# [How to complete this task]
Copy verbatim the block of lines in the entries below whose first line contains "def Dev.beginService (s" and whose last line contains "if ok (iOpcode". Leave out all other lines.

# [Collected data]
━━━━━━━━━━━━━━━━
/-- A service operation begins on its channel, once every earlier operation of the channel has ended (R494). -/
def Dev.beginService (s : Dev) (o : Operation) : Dev :=
  if (s.earlier o.queue o.slot).any (fun x => 0x50 ≤ iOpcode x.word && iOpcode x.word ≤ 0x55) then s
  else
    let s := s.beginOp o.slot id
    let s := match s.op o.slot with
      | none => s
      | some o => match iOpcode o.word with
        | 0x54 => s.beginSort o
        | 0x55 => s.beginGather o
        | _ => s.beginWork o
    s.serveIdle (homeDie o.queue) (serviceEngine (iOpcode o.word))

/-- The next unit of a service operation whose channel its engine serves (R494, R495). -/
def Dev.serviceUnit (s : Dev) (slot : SlotId) (ok : Nat → Bool) (f : Dev → Operation → ServiceOp → Dev) : Dev :=
  match s.op slot with
  | some o => match o.body with
    | .service v =>
      let i := engineIdx (homeDie o.queue) (serviceEngine (iOpcode o.word))
      let s := s.turnQuantum (homeDie o.queue) (serviceEngine (iOpcode o.word)) 0
      if ok (iOpcode o.word) && o.goes && !v.finished && (s.engine i).channel = some (s.queue o.queue).channel then f s o v else s
    | _ => s
  | none => s

/-- WORK_ENTRY_DONE (R505). -/
def execWorkEntryDone (slot : SlotId) (s : State) : Result :=
  s.run fun s => (s.serviceUnit slot (fun c => c = 0x50 || c = 0x51 || c = 0x52 || c = 0x53) Dev.workUnit)

end Sys2Proof.Machine
end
━━━━━━━━━━━━━━━━
# [Output of the exercise]
def Dev.beginService (s : Dev) (o : Operation) : Dev :=
  if (s.earlier o.queue o.slot).any (fun x => 0x50 ≤ iOpcode x.word && iOpcode x.word ≤ 0x55) then s
  else
    let s := s.beginOp o.slot id
    let s := match s.op o.slot with
      | none => s
      | some o => match iOpcode o.word with
        | 0x54 => s.beginSort o
        | 0x55 => s.beginGather o
        | _ => s.beginWork o
    s.serveIdle (homeDie o.queue) (serviceEngine (iOpcode o.word))

/-- The next unit of a service operation whose channel its engine serves (R494, R495). -/
def Dev.serviceUnit (s : Dev) (slot : SlotId) (ok : Nat → Bool) (f : Dev → Operation → ServiceOp → Dev) : Dev :=
  match s.op slot with
  | some o => match o.body with
    | .service v =>
      let i := engineIdx (homeDie o.queue) (serviceEngine (iOpcode o.word))
      let s := s.turnQuantum (homeDie o.queue) (serviceEngine (iOpcode o.word)) 0
      if ok (iOpcode o.word) && o.goes && !v.finished && (s.engine i).channel = some (s.queue o.queue).channel then f s o v else s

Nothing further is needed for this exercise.